Sur ce magistral menu, j’avais choisi des vins de grande sérénité. Le champagne Dom Ruinart 1990 est un champagne de sécurité. C’est goûteux, mais c’est aérien. La bouche en garde une belle trace de plaisir. L’Hermitage blanc Chave 1993 a la plénitude inexorable du blanc solidement assis. C’est chaud, c’est viril, c’est simplifié, mais c’est efficace. Et sur les anchois si délicatement traités, le Chave démontre que lorsqu’on attend de la subtilité, il répond présent.
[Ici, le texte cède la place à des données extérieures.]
/-- R27: the loaf is counted and held. -/
theorem keeps_admitted {l : Lane} (lead : Quad) (highest : Nat) {p : ProductIx} (span : Nat)
    (hroom : (s.lanes.get l).queue.length < 24) (hp : s.ProductsDefined → s.products[p].isSome = true) :
    Keeps s (s.admitted l lead highest p span) := by
  have hids := admitted_ids s l lead highest p span
  have hlanes := admitted_lanes s l lead highest p span
  have hother : (s.admitted l lead highest p span).products = s.products ∧ (s.admitted l lead highest p span).assign = s.assign ∧
      (s.admitted l lead highest p span).router = s.router ∧ (s.admitted l lead highest p span).heads = s.heads := by
    simp [State.admitted]
  obtain ⟨hproducts, hassign, hrouter, hheads⟩ := hother
  refine ⟨⟨⟨airOrdered_of_view (by simp [State.airView, State.admitted]), fun h => ?products, figures_imp fun k => ?figures⟩, fun h => ?books⟩,
    causesRest_of_view (by simp [State.restView, State.admitted])⟩
  case products =>
    have hdef := hp h
    obtain ⟨hact, hpend, hspan, hheld⟩ := h
    rw [forall_held_product (P := fun p => s.products[p].isSome = true)] at hheld
    refine ⟨by simpa [hproducts, hassign] using hact, by simpa [hproducts, hassign] using hpend, ?_, ?_⟩
    · rw [hproducts, hlanes]
      exact PerLane.forall_set (P := fun q : LaneState => ∀ p, q.window.product = some p → s.products[p].isSome = true) hspan (hspan l)
    · rw [forall_held_product (P := fun q => (s.admitted l lead highest p span).products[q].isSome = true), hproducts]
      intro x hx
      obtain rfl | hx := List.mem_cons.mp (hids.subset hx)
      · exact hdef
      · exact hheld x hx
  case figures =>
    have hc : FiguresKept ({ s with lastLoaf := s.nextLoaf }.countAdmitted p) :=
      countLoaf_figures _ _ _ _ { k with lastLoaf := (nextLoaf_range s).2 }
    unfold State.admitted
    generalize ({ s with lastLoaf := s.nextLoaf }.countAdmitted p) = u at hc
    exact { hc with geometry := PerLane.forall_set (P := fun q : LaneState => q.geometry.InRange) hc.geometry (hc.geometry l) }
  case books =>
    have hfree := nextLoaf_not_held h
    obtain ⟨hnum, hlen, hnd, hempty, hbal, hsnap⟩ := (booksKept_iff s).mp h
    have hcount := countLoaf_books { s with lastLoaf := s.nextLoaf } p (fun t => full32 t.admitted) (i := 1) (o := 0)
      (bump := fun t => { t with admitted := t.admitted + 1 }) (fun t => by simp only [ProductTotals.ins]; omega) (fun _ => rfl) hbal hsnap
    refine booksKept_of_perm hids ?_ ?_ (hrouter ▸ hnd) (hrouter ▸ hheads ▸ hempty) (fun q => ?_) hcount.2
    · rw [held_numbers] at hfree
      exact List.nodup_cons.mpr ⟨hfree, hnum⟩
    · rw [hlanes]
      refine PerLane.forall_set (P := fun q : LaneState => q.queue.length ≤ 24) hlen ?_
      simp; omega
    · have hq := hcount.1 q
      rw [countOf_cons, ← inFlight_eq_countOf]
      simp only [ite_self, Nat.add_zero] at hq
      rw [Nat.add_assoc] at hq
      exact hq

theorem keeps_admitLoaf {l : Lane} (lead : Quad) (highest : Nat) {p : ProductIx} (span : Nat)
    (hroom : (s.lanes.get l).queue.length < 24) (hp : s.ProductsDefined → s.products[p].isSome = true) :
    Keeps s (s.admitLoaf l lead highest p span) := by
  rw [admitLoaf_eq]
  exact (keeps_admitted s lead highest span hroom hp).trans (.foldl (fun t e => keeps_takeReached t l _ e) _ _)

/-! ### The infeed gauge -/

/-- R11: the window opens with a product that the lane's assignment names. -/
theorem keeps_openSpan {l : Lane} {lead : Quad} {highest : Nat} {x : Option ProductIx}
    (hx : s.ProductsDefined → ∀ p, x = some p → s.products[p].isSome = true) :
    Keeps s (s.modLane l fun q => { q with window := .span lead highest x }) := by
  have hplaces := modLane_places l s (f := fun q => { q with window := .span lead highest x })
  refine ⟨⟨⟨airOrdered_of_view rfl, fun h => ?_, figuresInRange_of_view (by cases l <;> rfl) rfl⟩, booksKept_of_view hplaces rfl⟩, causesRest_of_view rfl⟩
  have hdef := hx h
  obtain ⟨hact, hpend, hspan, hheld⟩ := h
  refine ⟨hact, hpend, PerLane.forall_set (P := fun q : LaneState => ∀ p, q.window.product = some p → s.products[p].isSome = true) hspan hdef, ?_⟩
  change ∀ r ∈ _, s.products[LoafRecord.product r].isSome = true
  rw [forall_held_product (P := fun p => s.products[p].isSome = true)] at hheld ⊢
  rwa [ids_of_places hplaces]
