-- ==== Sys2Proof/Machine/Dispatch.lean ====
section
/-! DEFINITION. One arm for each command: the meaning it has (30_encoding.md R62). -/

namespace Sys2Proof.Machine

def exec (i : Instr) (s : State) : Host.Outcome State Fault Refusal :=
  match i with
  | .stepDot => Sys2Proof.Machine.execStepDot s
  | .stepDash => Sys2Proof.Machine.execStepDash s
  | .stepSpace => Sys2Proof.Machine.execStepSpace s
  | .flush => Sys2Proof.Machine.execFlush s
  | .push b => Sys2Proof.Machine.execPush b s
  | .pop => Sys2Proof.Machine.execPop s
  | .isempty => Sys2Proof.Machine.execIsempty s
  | .clear => Sys2Proof.Machine.execClear s
  | .csenter => Sys2Proof.Machine.execCsenter s
  | .csexit => Sys2Proof.Machine.execCsexit s
  | .iret => Sys2Proof.Machine.execIret s

end Sys2Proof.Machine
end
En fait c’est Porthos, ce solide mousquetaire : rustaud apparemment, mais galant homme assurément.
Le Château Rayas, Chateauneuf du Pape rouge 1998 est prodigieux. Quelle maturité pour un cadet ! Je n’arrive pas à m’enlever de l’esprit que ce vin parle le langage de la Bourgogne. On a de ces amertumes, de ces complexités, de ces provocations gustatives qu’on ne retrouve qu’en Bourgogne. Mais c’est un Rhône. Un grand. Et sur le foie gras, territoire où il chasse peu, il se révèle magistral. Ce fut de loin le plus bel accord de ce grand repas (on verra qu’il m’a inspiré pour le 50ème dîner). La saveur instantanée la plus belle fut la sauce des asperges. On est avec Yannick Alléno sur le terrain de la gastronomie qui ira loin.
Eric Fréchon plus Yannick Alléno, c’est, à coup sûr, six étoiles pour bientôt.